■ **Task brief**: Count every line in the entries that holds the word "stcomp". The reply is that count alone.

Stored records:
-- ==== Sys2Proof/Decode.lean ====
section
/-!
DEFINITION. Decoding instruction words, total on any two words, and the encoder (R27 to R41, R47, R49).
-/
namespace Sys2Proof

/-- Why a word is not an instruction (R49). The field of an illegal operand is numbered as R284 numbers it. -/
inductive DecodeFault where
  /-- 0x01 -/
  | illegalInstruction
  /-- 0x02 -/
  | illegalPairing
  /-- 0x03 -/
  | illegalOperand (field : Nat)
  deriving DecidableEq, Repr

/-- The full form of an opcode; none for an undefined one (R47). -/
def Instr.ofOpc (opc : Nat) (f : Fields) : Option Instr :=
  match opc with
  | 0x000 => some (.nop f)
  | 0x001 => some (.smov f)
  | 0x002 => some (.sadd f)
  | 0x003 => some (.ssub f)
  | 0x004 => some (.smul f)
  | 0x005 => some (.smulh f)
  | 0x006 => some (.sdiv f)
  | 0x007 => some (.srem f)
  | 0x008 => some (.sand f)
  | 0x009 => some (.sor f)
  | 0x00A => some (.sxor f)
  | 0x00B => some (.sandn f)
  | 0x00C => some (.sshl f)
  | 0x00D => some (.sshr f)
  | 0x00E => some (.ssar f)
  | 0x00F => some (.smin f)
  | 0x010 => some (.smax f)
  | 0x011 => some (.scmp f)
  | 0x012 => some (.ssel f)
  | 0x013 => some (.spopc f)
  | 0x014 => some (.sclz f)
  | 0x015 => some (.sbfe f)
  | 0x016 => some (.sbfi f)
  | 0x017 => some (.slea f)
  | 0x018 => some (.srdl f)
  | 0x019 => some (.swrl f)
  | 0x01A => some (.sgets f)
  | 0x080 => some (.vmov f)
  | 0x081 => some (.vadd f)
  | 0x082 => some (.vsub f)
  | 0x083 => some (.vmul f)
  | 0x084 => some (.vmulh f)
  | 0x085 => some (.vmad f)
  | 0x086 => some (.vmin f)
  | 0x087 => some (.vmax f)
  | 0x088 => some (.vabs f)
  | 0x089 => some (.vand f)
  | 0x08A => some (.vor f)
  | 0x08B => some (.vxor f)
  | 0x08C => some (.vandn f)
  | 0x08D => some (.vshl f)
  | 0x08E => some (.vshr f)
  | 0x08F => some (.vsar f)
  | 0x090 => some (.vpopc f)
  | 0x091 => some (.vclz f)
  | 0x092 => some (.vbrev f)
  | 0x093 => some (.vbfe f)
  | 0x094 => some (.vbfi f)
  | 0x095 => some (.vsel f)
  | 0x096 => some (.vcmp f)
  | 0x097 => some (.vlid f)
  | 0x098 => some (.vshfl f)
  | 0x099 => some (.vbcast f)
  | 0x09A => some (.vred f)
  | 0x09B => some (.vscan f)
  | 0x09C => some (.vcomp f)
  | 0x09D => some (.vdiv f)
  | 0x09E => some (.vrem f)
  | 0x0A0 => some (.mmov f)
  | 0x0A1 => some (.mand f)
  | 0x0A2 => some (.mor f)
  | 0x0A3 => some (.mxor f)
  | 0x0A4 => some (.mandn f)
  | 0x0A5 => some (.mnot f)
  | 0x0A6 => some (.ballot f)
  | 0x0A7 => some (.mpopc f)
  | 0x0A8 => some (.mrank f)
  | 0x0A9 => some (.msets f)
  | 0x0AA => some (.mfirst f)
  | 0x100 => some (.fadd f)
  | 0x101 => some (.fsub f)
  | 0x102 => some (.fmul f)
  | 0x103 => some (.ffma f)
  | 0x104 => some (.fmin f)
  | 0x105 => some (.fmax f)
  | 0x106 => some (.fcmp f)
  | 0x107 => some (.fclass f)
  | 0x108 => some (.frnd f)
  | 0x109 => some (.frcp f)
  | 0x10A => some (.frsq f)
  | 0x10B => some (.fsqrt f)
  | 0x10C => some (.fdiv f)
  | 0x10D => some (.fexp2 f)
  | 0x10E => some (.flog2 f)
  | 0x10F => some (.fsin f)
  | 0x110 => some (.fcos f)
  | 0x111 => some (.ftanh f)
  | 0x112 => some (.fdot2 f)
  | 0x113 => some (.fscale f)
  | 0x120 => some (.cvt f)
  | 0x121 => some (.pack f)
  | 0x122 => some (.unpack f)
  | 0x123 => some (.bscale f)
  | 0x180 => some (.ld f)
  | 0x181 => some (.st f)
  | 0x182 => some (.lds f)
  | 0x183 => some (.sts f)
  | 0x184 => some (.atom f)
  | 0x185 => some (.atoms f)
  | 0x186 => some (.stcomp f)
  | 0x187 => some (.ldexp f)
  | 0x188 => some (.pref f)
  | 0x189 => some (.fence f)
  | 0x200 => some (.cpl f)
  | 0x201 => some (.cpgather f)
  | 0x202 => some (.cpscatter f)
  | 0x203 => some (.cptile f)
  | 0x204 => some (.cpfill f)
  | 0x205 => some (.aclose f)
  | 0x206 => some (.await f)
  | 0x207 => some (.atest f)
  | 0x208 => some (.cwaitge f)
  | 0x209 => some (.gset f)
  | 0x20A => some (.bncount f)
  | 0x20B => some (.bnpatch f)
  | 0x20C => some (.bnrel f)
  | 0x20D => some (.bnreset f)
  | 0x210 => some (.oclaim f)
  | 0x211 => some (.orel f)
  | 0x212 => some (.oload f)
  | 0x213 => some (.aclaim f)
  | 0x214 => some (.arel f)
  | 0x215 => some (.azero f)
  | 0x216 => some (.mma f)
  | 0x217 => some (.adrain f)
  | 0x218 => some (.astore f)
  | 0x219 => some (.mstat f)
  | 0x21A => some (.aband f)
  | 0x220 => some (.winstall f)
  | 0x221 => some (.wstat f)
  | 0x222 => some (.pgmove f)
  | 0x280 => some (.sealStr f)
  | 0x281 => some (.unsealStr f)
  | 0x282 => some (.rank1 f)
  | 0x283 => some (.rank0 f)
  | 0x284 => some (.sel1 f)
  | 0x285 => some (.sel0 f)
  | 0x286 => some (.fclose f)
  | 0x287 => some (.fopen f)
  | 0x288 => some (.encl f)
  | 0x289 => some (.exmin f)
  | 0x28A => some (.tkmatch f)
  | 0x28B => some (.utfcut f)
  | 0x28C => some (.ixstat f)
  | 0x300 => some (.bra f)
  | 0x301 => some (.brc f)
  | 0x302 => some (.brm f)
  | 0x303 => some (.bspl f)
  | 0x304 => some (.join f)
  | 0x305 => some (.call f)
  | 0x306 => some (.ret f)
  | 0x307 => some (.jmpi f)
  | 0x308 => some (.exit f)
  | 0x309 => some (.bar f)
  | 0x30A => some (.bara f)
  | 0x30B => some (.barw f)
  | 0x30C => some (.barinit f)
  | 0x30D => some (.barinv f)
  | 0x30E => some (.barexp f)
  | 0x30F => some (.yld f)
  | 0x310 => some (.idem f)
  | 0x311 => some (.tspawn f)
  | 0x312 => some (.tjoin f)
  | 0x313 => some (.nap f)
  | 0x314 => some (.lspawn f)
  | 0x380 => some (.trap f)
  | 0x381 => some (.bkpt f)
  | 0x382 => some (.ssets f)
  | 0x383 => some (.ckpt f)
  | 0x384 => some (.rpread f)
  | 0x385 => some (.lcancel f)
  | 0x386 => some (.lcount f)
  | _ => none

/-- The opcode and fields of a full form. -/
def Instr.full? : Instr → Option (Nat × Fields)
  | .nop f => some (0x000, f)
  | .smov f => some (0x001, f)
  | .sadd f => some (0x002, f)
  | .ssub f => some (0x003, f)
  | .smul f => some (0x004, f)
  | .smulh f => some (0x005, f)
  | .sdiv f => some (0x006, f)
  | .srem f => some (0x007, f)
  | .sand f => some (0x008, f)
  | .sor f => some (0x009, f)
  | .sxor f => some (0x00A, f)
  | .sandn f => some (0x00B, f)
  | .sshl f => some (0x00C, f)
  | .sshr f => some (0x00D, f)
  | .ssar f => some (0x00E, f)
  | .smin f => some (0x00F, f)
  | .smax f => some (0x010, f)
  | .scmp f => some (0x011, f)
  | .ssel f => some (0x012, f)
  | .spopc f => some (0x013, f)
  | .sclz f => some (0x014, f)
  | .sbfe f => some (0x015, f)
  | .sbfi f => some (0x016, f)
  | .slea f => some (0x017, f)
  | .srdl f => some (0x018, f)
  | .swrl f => some (0x019, f)
  | .sgets f => some (0x01A, f)
  | .vmov f => some (0x080, f)
  | .vadd f => some (0x081, f)
  | .vsub f => some (0x082, f)
  | .vmul f => some (0x083, f)
  | .vmulh f => some (0x084, f)
  | .vmad f => some (0x085, f)
  | .vmin f => some (0x086, f)
  | .vmax f => some (0x087, f)
  | .vabs f => some (0x088, f)
  | .vand f => some (0x089, f)
  | .vor f => some (0x08A, f)
  | .vxor f => some (0x08B, f)
  | .vandn f => some (0x08C, f)
  | .vshl f => some (0x08D, f)
  | .vshr f => some (0x08E, f)
  | .vsar f => some (0x08F, f)
  | .vpopc f => some (0x090, f)
  | .vclz f => some (0x091, f)
  | .vbrev f => some (0x092, f)
  | .vbfe f => some (0x093, f)
  | .vbfi f => some (0x094, f)
  | .vsel f => some (0x095, f)
  | .vcmp f => some (0x096, f)
  | .vlid f => some (0x097, f)
  | .vshfl f => some (0x098, f)
  | .vbcast f => some (0x099, f)
  | .vred f => some (0x09A, f)
  | .vscan f => some (0x09B, f)
  | .vcomp f => some (0x09C, f)
  | .vdiv f => some (0x09D, f)
  | .vrem f => some (0x09E, f)
  | .mmov f => some (0x0A0, f)
  | .mand f => some (0x0A1, f)
  | .mor f => some (0x0A2, f)
  | .mxor f => some (0x0A3, f)
  | .mandn f => some (0x0A4, f)
  | .mnot f => some (0x0A5, f)
  | .ballot f => some (0x0A6, f)
  | .mpopc f => some (0x0A7, f)
  | .mrank f => some (0x0A8, f)
  | .msets f => some (0x0A9, f)
  | .mfirst f => some (0x0AA, f)
  | .fadd f => some (0x100, f)
  | .fsub f => some (0x101, f)
  | .fmul f => some (0x102, f)
  | .ffma f => some (0x103, f)
  | .fmin f => some (0x104, f)
  | .fmax f => some (0x105, f)
  | .fcmp f => some (0x106, f)
  | .fclass f => some (0x107, f)
  | .frnd f => some (0x108, f)
  | .frcp f => some (0x109, f)
  | .frsq f => some (0x10A, f)
  | .fsqrt f => some (0x10B, f)
  | .fdiv f => some (0x10C, f)
  | .fexp2 f => some (0x10D, f)
  | .flog2 f => some (0x10E, f)
  | .fsin f => some (0x10F, f)
  | .fcos f => some (0x110, f)
  | .ftanh f => some (0x111, f)
  | .fdot2 f => some (0x112, f)
  | .fscale f => some (0x113, f)
  | .cvt f => some (0x120, f)
  | .pack f => some (0x121, f)
  | .unpack f => some (0x122, f)
  | .bscale f => some (0x123, f)
  | .ld f => some (0x180, f)
  | .st f => some (0x181, f)
  | .lds f => some (0x182, f)
  | .sts f => some (0x183, f)
  | .atom f => some (0x184, f)
  | .atoms f => some (0x185, f)
  | .stcomp f => some (0x186, f)
  | .ldexp f => some (0x187, f)
  | .pref f => some (0x188, f)
  | .fence f => some (0x189, f)
  | .cpl f => some (0x200, f)
  | .cpgather f => some (0x201, f)
  | .cpscatter f => some (0x202, f)
  | .cptile f => some (0x203, f)
  | .cpfill f => some (0x204, f)
  | .aclose f => some (0x205, f)
  | .await f => some (0x206, f)
  | .atest f => some (0x207, f)
  | .cwaitge f => some (0x208, f)
  | .gset f => some (0x209, f)
  | .bncount f => some (0x20A, f)
  | .bnpatch f => some (0x20B, f)
  | .bnrel f => some (0x20C, f)
  | .bnreset f => some (0x20D, f)
  | .oclaim f => some (0x210, f)
  | .orel f => some (0x211, f)
  | .oload f => some (0x212, f)
  | .aclaim f => some (0x213, f)
  | .arel f => some (0x214, f)
  | .azero f => some (0x215, f)
  | .mma f => some (0x216, f)
  | .adrain f => some (0x217, f)
  | .astore f => some (0x218, f)
  | .mstat f => some (0x219, f)
  | .aband f => some (0x21A, f)
  | .winstall f => some (0x220, f)
  | .wstat f => some (0x221, f)
  | .pgmove f => some (0x222, f)
  | .sealStr f => some (0x280, f)
  | .unsealStr f => some (0x281, f)
  | .rank1 f => some (0x282, f)
  | .rank0 f => some (0x283, f)
  | .sel1 f => some (0x284, f)
  | .sel0 f => some (0x285, f)
  | .fclose f => some (0x286, f)
  | .fopen f => some (0x287, f)
  | .encl f => some (0x288, f)
  | .exmin f => some (0x289, f)
  | .tkmatch f => some (0x28A, f)
  | .utfcut f => some (0x28B, f)
  | .ixstat f => some (0x28C, f)
  | .bra f => some (0x300, f)
  | .brc f => some (0x301, f)
  | .brm f => some (0x302, f)
  | .bspl f => some (0x303, f)
  | .join f => some (0x304, f)
  | .call f => some (0x305, f)
  | .ret f => some (0x306, f)
  | .jmpi f => some (0x307, f)
  | .exit f => some (0x308, f)
  | .bar f => some (0x309, f)
  | .bara f => some (0x30A, f)
  | .barw f => some (0x30B, f)
  | .barinit f => some (0x30C, f)
  | .barinv f => some (0x30D, f)
  | .barexp f => some (0x30E, f)
  | .yld f => some (0x30F, f)
  | .idem f => some (0x310, f)
  | .tspawn f => some (0x311, f)
  | .tjoin f => some (0x312, f)
  | .nap f => some (0x313, f)
  | .lspawn f => some (0x314, f)
  | .trap f => some (0x380, f)
  | .bkpt f => some (0x381, f)
  | .ssets f => some (0x382, f)
  | .ckpt f => some (0x383, f)
  | .rpread f => some (0x384, f)
  | .lcancel f => some (0x385, f)
  | .lcount f => some (0x386, f)
  | _ => none

/-- The pair opcodes of R40; 0x2A and above are none. -/
def PairOp.ofCode (c : Nat) : Option PairOp :=
  match c with
  | 0x00 => some .nop
  | 0x01 => some .smov
  | 0x02 => some .sadd
  | 0x03 => some .ssub
  | 0x04 => some .sand
  | 0x05 => some .sor
  | 0x06 => some .sxor
  | 0x07 => some .sshl
  | 0x08 => some .sshr
  | 0x09 => some .ssar
  | 0x0A => some .smin
  | 0x0B => some .smax
  | 0x0C => some .vmov
  | 0x0D => some .vaddI32
  | 0x0E => some .vsubI32
  | 0x0F => some .vmulI32
  | 0x10 => some .vand
  | 0x11 => some .vor
  | 0x12 => some .vxor
  | 0x13 => some .vshl
  | 0x14 => some .vshr
  | 0x15 => some .vsar
  | 0x16 => some .vminI32
  | 0x17 => some .vminN32
  | 0x18 => some .vmaxI32
  | 0x19 => some .vmaxN32
  | 0x1A => some .vabsI32
  | 0x1B => some .faddF32
  | 0x1C => some .fsubF32
  | 0x1D => some .faddF16x2
  | 0x1E => some .fmulF32
  | 0x1F => some .fminF32
  | 0x20 => some .fmaxF32
  | 0x21 => some .faddBf16x2
  | 0x22 => some .fmulBf16x2
  | 0x23 => some .mand
  | 0x24 => some .mor
  | 0x25 => some .mxor
  | 0x26 => some .mandn
  | 0x27 => some .slea
  | 0x28 => some .vaddI16x2
  | 0x29 => some .vaddI8x4
  | _ => none

def PairOp.code : PairOp → Nat
  | .nop => 0x00
  | .smov => 0x01
  | .sadd => 0x02
  | .ssub => 0x03
  | .sand => 0x04
  | .sor => 0x05
  | .sxor => 0x06
  | .sshl => 0x07
  | .sshr => 0x08
  | .ssar => 0x09
  | .smin => 0x0A
  | .smax => 0x0B
  | .vmov => 0x0C
  | .vaddI32 => 0x0D
  | .vsubI32 => 0x0E
  | .vmulI32 => 0x0F
  | .vand => 0x10
  | .vor => 0x11
  | .vxor => 0x12
  | .vshl => 0x13
  | .vshr => 0x14
  | .vsar => 0x15
  | .vminI32 => 0x16
  | .vminN32 => 0x17
  | .vmaxI32 => 0x18
  | .vmaxN32 => 0x19
  | .vabsI32 => 0x1A
  | .faddF32 => 0x1B
  | .fsubF32 => 0x1C
  | .faddF16x2 => 0x1D
  | .fmulF32 => 0x1E
  | .fminF32 => 0x1F
  | .fmaxF32 => 0x20
  | .faddBf16x2 => 0x21
  | .fmulBf16x2 => 0x22
  | .mand => 0x23
  | .mor => 0x24
  | .mxor => 0x25
  | .mandn => 0x26
  | .slea => 0x27
  | .vaddI16x2 => 0x28
  | .vaddI8x4 => 0x29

■ **Answer to this exercise**: 2